This notebook demonstrates a generalized approach to coupling a reactor model with a particle model, applicable in various simulation scenarios.

Implementation Notes

  • The code is modular and supports multi-component systems.

  • Boundary conditions are flexible and can be customized for the reactor model.

  • The framework is designed for extensibility, allowing users to implement custom kinetics, geometries, and coupling strategies.

  • The notebook includes plotting utilities and example usage for both standalone and coupled simulations.

Refer to the docstrings in each class and function for further details on usage and customization.

Overview of the Model Classes

This notebook contains the following main classes:

  • DiffusionConvectionReactionNonLinear: A 1D model for plug flow reactors with convection, diffusion, and nonlinear reaction kinetics. Supports both steady-state and transient solutions, and can be flexibly coupled to other models via a user-supplied kinetics function.

  • Kinetics: A simple class for first-order reaction kinetics, providing both the rate and the Jacobian for use in nonlinear solvers.

  • ParticleModel: A general 1D (or quasi-1D) reaction-diffusion model for a particle, supporting arbitrary geometry and user-supplied nonlinear kinetics. Designed for both steady-state and transient solutions, and can be used for multi-component systems.
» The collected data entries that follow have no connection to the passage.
-- ==== Sys2Proof/Laws/PerInstr.lean ====
section
/-! SUPPORT. The family `EncodedWord`: the word of every well-formed instruction agrees with its row of
spec/opcode_table.json, bit by bit under the row's mask. -/

namespace Sys2Proof.Laws.EncodedWord

/-- The word as a number, with the number of bits of its row (30_encoding.md R76, R83). -/
def bits : TableWord → Nat × Nat
  | .cmd w => (12, w.toNat)
  | .sv v => (19, v.toNat)

/-- Width, mask and match of the instruction's row (30_encoding.md R77, R83). -/
def row : Instr → Nat × Nat × Nat
  | .init => (12, 0xfff, 0x100)
  | .update _ => (12, 0xf00, 0x200)
  | .finalize => (12, 0xfff, 0x300)
  | .rddigest _ => (12, 0xfe0, 0x400)
  | .blkgoAbsorb => (19, 0x79fc0, 0x09000)
  | .blkgoPad => (19, 0x79fc0, 0x11000)
  | .padmark => (19, 0x7f000, 0x12000)
  | .padzero => (19, 0x7f000, 0x14000)
  | .padlenFirst => (19, 0x7ffc0, 0x14e00)
  | .padlenNext => (19, 0x7f000, 0x16000)
  | .wload => (19, 0x78030, 0x18000)
  | .wexp => (19, 0x78000, 0x18000)
  | .vload => (19, 0x78000, 0x20000)
  | .round => (19, 0x78000, 0x28000)
  | .fold => (19, 0x78000, 0x30000)

/-- The encoded word has the row's width, and the row's match under its mask. -/
def Statement (i : Instr) : Prop :=
  i.wellFormed = true → (bits (encode i)).1 = (row i).1 ∧ (bits (encode i)).2 &&& (row i).2.1 = (row i).2.2

theorem init : Statement .init := fun _ => by decide

theorem update (b : Byte) : Statement (.update b) := by
  refine fun _ => ⟨rfl, ?_⟩
  revert b
  decide

theorem finalize : Statement .finalize := fun _ => by decide

theorem rddigest (j : Byte) : Statement (.rddigest j) := by
  revert j
  unfold Statement
  decide

theorem blkgoAbsorb : Statement .blkgoAbsorb := fun _ => by decide

theorem blkgoPad : Statement .blkgoPad := fun _ => by decide

theorem padmark : Statement .padmark := fun _ => by decide

theorem padzero : Statement .padzero := fun _ => by decide

theorem padlenFirst : Statement .padlenFirst := fun _ => by decide

theorem padlenNext : Statement .padlenNext := fun _ => by decide

theorem wload : Statement .wload := fun _ => by decide

theorem wexp : Statement .wexp := fun _ => by decide

theorem vload : Statement .vload := fun _ => by decide

theorem round : Statement .round := fun _ => by decide

theorem fold : Statement .fold := fun _ => by decide

end Sys2Proof.Laws.EncodedWord
end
Each class is documented with detailed docstrings, and the notebook demonstrates how to use these classes for both standalone and coupled simulations.

import math
import numpy as np
from matplotlib import pyplot as plt
import scipy.sparse.linalg as sla
from scipy.sparse import csc_array
from pymrm import construct_grad, construct_convflux_upwind, interp_cntr_to_stagg_tvd, minmod, construct_div, newton, construct_coefficient_matrix, NumJac, non_uniform_grid, update_csc_array_indices, construct_convflux_upwind, construct_interface_matrices
class DiffusionConvectionReactionNonLinear:
    """
    1D diffusion-convection-reaction model with optional nonlinear kinetics.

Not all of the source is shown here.